Requirement: Up to and including the line that contains "rc => rd != rc", reproduce every line exactly, beginning with the first line below.

Stored data:
____
-- ==== Sys2Proof/WellFormed.lean ====
section
/-! DEFINITION. Which instruction terms are commands of the block. -/

namespace Sys2Proof

/-- The one constraint 30_encoding.md R72 puts on operands (item 4): SIGN's two results may not share a register.
Every index is below 16 by its type (30_encoding.md R68). -/
def Instr.wellFormed : Instr → Bool
  | .sign rd _ _ rc => rd != rc
  | .faddP _ _ _ | .faddN _ _ _ | .fsubP _ _ _ | .fsubN _ _ _ | .fmulP _ _ _ | .fmulN _ _ _ => true
  | .finvP _ _ | .finvN _ _ | .fdivP _ _ _ | .fdivN _ _ _ => true
  | .oncurve _ | .padd _ _ _ | .pdbl _ _ | .pmul _ _ _ => true
  | .pubkey _ _ | .keygen _ | .verify _ _ _ _ => true

end Sys2Proof
end

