-- ==== Sys2Proof/Machine/Flags.lean ====
section
/-! DEFINITION. The flags: what acceptance, completion and the host's acknowledgement do to STATUS,
the 32-bit words of STATUS, CTRL and PARAM, and the irq line. -/

namespace Sys2Proof.Machine

open Sys2Proof.Config

/-- The ERRCODE value of an error (60_exceptions.md R117). -/
def CmdError.code : CmdError → Nat
  | .illegalCmd => 1
  | .badModulus => 2
  | .badOrder => 3
  | .pointRange => 4
  | .nonceRange => 5
  | .divByZero => 6
  | .signFail => 7

/-- ERRCODE as a number; 0 is NONE (60_exceptions.md R117). -/
def Status.errcodeNat (st : Status) : Nat :=
  match st.errcode with
  | none => 0
  | some e => e.code

/-- STATUS.BUSY (10_state.md R32: IDLE is BUSY = 0). -/
def Engine.isBusy : Engine → Bool
  | .idle => false
  | .busy _ => true

/-- STATUS.BUSY of a state. -/
def State.busy (s : State) : Bool := s.engine.isBusy

/-- A one-bit field of a register word. -/
def bitAt (b : Bool) (pos : Nat) : Nat := if b then 2 ^ pos else 0

/-- The STATUS word (10_state.md R27): BUSY, DONE, ERR, RESULT, WDROP in bits 4:0, ERRCODE in 11:8, ATTEMPTS in 31:16, the rest 0. -/
def State.statusWord (s : State) : Word :=
  BitVec.ofNat 32 (bitAt s.busy 0 + bitAt s.status.done 1 + bitAt s.status.err 2 + bitAt s.status.result 3 +
    bitAt s.status.wdrop 4 + s.status.errcodeNat * 2 ^ 8 + s.status.attempts.toNat * 2 ^ 16)

/-- The CTRL word (10_state.md R26); bits 31:3 read 0. -/
def Ctrl.word (c : Ctrl) : Word :=
  BitVec.ofNat 32 (bitAt c.nonceSrc 0 + bitAt c.doneIe 1 + bitAt c.errIe 2)

/-- What a host write of `v` leaves in CTRL (10_state.md R26); writes to bits 31:3 are ignored. -/
def Ctrl.ofWord (v : Word) : Ctrl := ⟨v.getLsbD 0, v.getLsbD 1, v.getLsbD 2⟩

/-- The PARAM word `{MAX_SIGN_ATTEMPTS[15:0], W[15:0]}` (10_state.md R25). -/
def paramWord (p : Params) : Word :=
  BitVec.ofNat 32 (p.maxSignAttempts % 2 ^ 16 * 2 ^ 16 + p.width % 2 ^ 16)

/-- Acceptance: "STATUS.DONE <- 0; STATUS.RESULT <- 0; STATUS.ATTEMPTS <- 0" (10_state.md R33). -/
def Status.onAccept (st : Status) : Status :=
  { st with done := false, result := false, attempts := 0 }

/-- Completion without error (10_state.md R35): DONE <- 1, and RESULT and ATTEMPTS where the command writes them (30_encoding.md R70). -/
def Status.onSuccess (st : Status) (result : Option Bool) (attempts : Option Nat) : Status :=
  { st with
    done := true
    result := result.getD st.result
    attempts := (attempts.map (BitVec.ofNat 16)).getD st.attempts }

/-- Completion with an error (10_state.md R35, 60_exceptions.md R120): ERRCODE <- E; ERR <- 1; DONE <- 1; no RESULT.
ATTEMPTS is written only where 42_ecdsa.md R111 says. -/
def Status.onError (st : Status) (e : CmdError) (attempts : Option Nat) : Status :=
  { st with
    done := true
    err := true
    errcode := some e
    attempts := (attempts.map (BitVec.ofNat 16)).getD st.attempts }

/-- A dropped write: STATUS.WDROP <- 1 (10_state.md R33, R37). -/
def Status.onDrop (st : Status) : Status := { st with wdrop := true }

/-- A host write of `v` to STATUS (10_state.md R28), which is also the return from an error (60_exceptions.md R122, R136). -/
def Status.onWrite (st : Status) (v : Word) : Status :=
  { st with
    done := st.done && !v.getLsbD 1
    err := st.err && !v.getLsbD 2
    errcode := if v.getLsbD 2 then none else st.errcode
    wdrop := st.wdrop && !v.getLsbD 4 }

/-- "irq = (STATUS.DONE and CTRL.DONE_IE) or (STATUS.ERR and CTRL.ERR_IE)" (60_exceptions.md R125). -/
def State.irq (s : State) : Bool :=
  (s.status.done && s.ctrl.doneIe) || (s.status.err && s.ctrl.errIe)

end Sys2Proof.Machine
end

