/-- The RNG port, 20_memory.md R44 and 70_reset_and_hazards.md R138: an answer in [1, n-1] goes to the request in flight,
carrying its bound n, and one to no request or to another one is ignored. Requests are numbered by the model (log entry 16).
An answer that breaks the contract is refused (log entry 4). -/
def Obligations.RngPort : Prop :=
  ∀ (s : State) (k : Nat),
    (∀ n, s.rngRequest = some n → 1 ≤ k → k ≤ n - 1 → ∃ run, s.engine = .busy run ∧ n = run.snap.n ∧
      s.rngAnswer s.rngRequests k = .next { s with engine := .busy { run with progress := { run.progress with nonce := .answered k } } } ∧
      ∀ t, s.rngAnswer s.rngRequests k = .next t → t.rngRequest = none) ∧
    (∀ m, s.rngRequest = none ∨ m ≠ s.rngRequests → s.rngAnswer m k = .next s) ∧
    (∀ n, s.rngRequest = some n → ¬ (1 ≤ k ∧ k ≤ n - 1) → s.rngAnswer s.rngRequests k = .refused .rngAnswerOutOfRange)

/-- 60_exceptions.md R128: a host write of 1 to DONE before a completion leaves the completion's DONE visible; after it, it clears DONE. -/
def Obligations.CompletionAndAcknowledgeRace : Prop :=
  ∀ (s t : State) (v : Word), s.Inv → s.busy = true → v.getLsbD 1 = true → s.engineRun = .next t → t.busy = false →
    (s.acknowledge v).status.done = s.status.done ∧
    (∃ t', (s.acknowledge v).engineRun = .next t' ∧ t'.status.done = true ∧ t'.busy = false) ∧
    (t.acknowledge v).status.done = false

/-- The invariant holds after reset, for every legal instance. -/
def Obligations.ResetHasInvariant : Prop :=
  (∀ p : Params, p.wf = true → (State.resetOf p).Inv) ∧ State.reset.Inv

/-- Every step keeps the invariant: registers below 2^W, ERRCODE with ERR, and the engine's snapshot, flags and accumulators in order. -/
def Obligations.StepKeepsInvariant : Prop :=
  ∀ s t : State, s.Inv → step s = .next t → t.Inv
end

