-- ==== Sys2Proof/Laws/Decode.lean ====
section
/-! SUPPORT. The fields of a packed command word are the values packed (30_encoding.md R65, R78). -/

namespace Sys2Proof.Laws

open Sys2Proof

theorem bitsOf_lt (c : Word) (lo len : Nat) : bitsOf c lo len < 2 ^ len := Nat.mod_lt _ (by positivity)

/-- A one-bit field is 0 or 1. -/
theorem bitsOf_one (c : Word) (lo : Nat) : bitsOf c lo 1 = 0 ∨ bitsOf c lo 1 = 1 := by
  have := bitsOf_lt c lo 1
  omega

/-- Every field of format C, read back. -/
theorem bitsOf_packC (op m : Nat) (rd ra rb rc : RegIdx) (hop : op < 64) (hm : m < 2) :
    bitsOf (packC op m rd ra rb rc) 0 6 = op ∧ bitsOf (packC op m rd ra rb rc) 6 1 = m ∧
    bitsOf (packC op m rd ra rb rc) 7 1 = 0 ∧ bitsOf (packC op m rd ra rb rc) 8 4 = rd.val ∧
    bitsOf (packC op m rd ra rb rc) 12 4 = ra.val ∧ bitsOf (packC op m rd ra rb rc) 16 4 = rb.val ∧
    bitsOf (packC op m rd ra rb rc) 20 4 = rc.val ∧ bitsOf (packC op m rd ra rb rc) 24 8 = 0 := by
  have := rd.isLt; have := ra.isLt; have := rb.isLt; have := rc.isLt
  simp only [bitsOf, packC, BitVec.toNat_ofNat]
  norm_num
  omega

/-- An index field as a register index. -/
theorem idxAt_eq {c : Word} {lo : Nat} {i : RegIdx} (h : bitsOf c lo 4 = i.val) : idxAt c lo = i := by
  unfold idxAt
  rw [h]
  exact Fin.ext (Nat.mod_eq_of_lt i.isLt)

end Sys2Proof.Laws
end

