/-! ### `State.requestNonce` -/

@[simp] theorem State.requestNonce_params (s : State) (run : Running) (n : Nat) : (s.requestNonce run n).params = s.params := rfl
@[simp] theorem State.requestNonce_r (s : State) (run : Running) (n : Nat) : (s.requestNonce run n).r = s.r := rfl
@[simp] theorem State.requestNonce_pt (s : State) (run : Running) (n : Nat) : (s.requestNonce run n).pt = s.pt := rfl
@[simp] theorem State.requestNonce_cfg (s : State) (run : Running) (n : Nat) : (s.requestNonce run n).cfg = s.cfg := rfl
@[simp] theorem State.requestNonce_ctrl (s : State) (run : Running) (n : Nat) : (s.requestNonce run n).ctrl = s.ctrl := rfl
@[simp] theorem State.requestNonce_status (s : State) (run : Running) (n : Nat) : (s.requestNonce run n).status = s.status := rfl
@[simp] theorem State.requestNonce_lastcmd (s : State) (run : Running) (n : Nat) : (s.requestNonce run n).lastcmd = s.lastcmd := rfl
@[simp] theorem State.requestNonce_engine (s : State) (run : Running) (n : Nat) : (s.requestNonce run n).engine = .busy { run with progress := ⟨n, .requested, .notBegun⟩ } := rfl
@[simp] theorem State.requestNonce_response (s : State) (run : Running) (n : Nat) : (s.requestNonce run n).response = s.response := rfl
@[simp] theorem State.requestNonce_schedule (s : State) (run : Running) (n : Nat) : (s.requestNonce run n).schedule = s.schedule := rfl
@[simp] theorem State.requestNonce_freeCount (s : State) (run : Running) (n : Nat) : (s.requestNonce run n).freeCount = s.freeCount := rfl
@[simp] theorem State.requestNonce_rngRequests (s : State) (run : Running) (n : Nat) : (s.requestNonce run n).rngRequests = s.rngRequests + 1 := rfl

/-! ### `State.resetBlock` -/

@[simp] theorem State.resetBlock_params (s : State) : s.resetBlock.params = s.params := rfl
@[simp] theorem State.resetBlock_r (s : State) : s.resetBlock.r = (State.resetOf s.params).r := rfl
@[simp] theorem State.resetBlock_pt (s : State) : s.resetBlock.pt = (State.resetOf s.params).pt := rfl
@[simp] theorem State.resetBlock_cfg (s : State) : s.resetBlock.cfg = (State.resetOf s.params).cfg := rfl
@[simp] theorem State.resetBlock_ctrl (s : State) : s.resetBlock.ctrl = (State.resetOf s.params).ctrl := rfl
@[simp] theorem State.resetBlock_status (s : State) : s.resetBlock.status = (State.resetOf s.params).status := rfl
@[simp] theorem State.resetBlock_lastcmd (s : State) : s.resetBlock.lastcmd = (State.resetOf s.params).lastcmd := rfl
@[simp] theorem State.resetBlock_engine (s : State) : s.resetBlock.engine = (State.resetOf s.params).engine := rfl
@[simp] theorem State.resetBlock_response (s : State) : s.resetBlock.response = (State.resetOf s.params).response := rfl
@[simp] theorem State.resetBlock_schedule (s : State) : s.resetBlock.schedule = s.schedule := rfl
@[simp] theorem State.resetBlock_freeCount (s : State) : s.resetBlock.freeCount = s.freeCount := rfl
@[simp] theorem State.resetBlock_rngRequests (s : State) : s.resetBlock.rngRequests = s.rngRequests := rfl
____
Answer to the exercise:
-- ==== Sys2Proof/WellFormed.lean ====
section
/-! DEFINITION. Which instruction terms are commands of the block. -/

namespace Sys2Proof

/-- The one constraint 30_encoding.md R72 puts on operands (item 4): SIGN's two results may not share a register.
Every index is below 16 by its type (30_encoding.md R68). -/
def Instr.wellFormed : Instr → Bool
  | .sign rd _ _ rc => rd != rc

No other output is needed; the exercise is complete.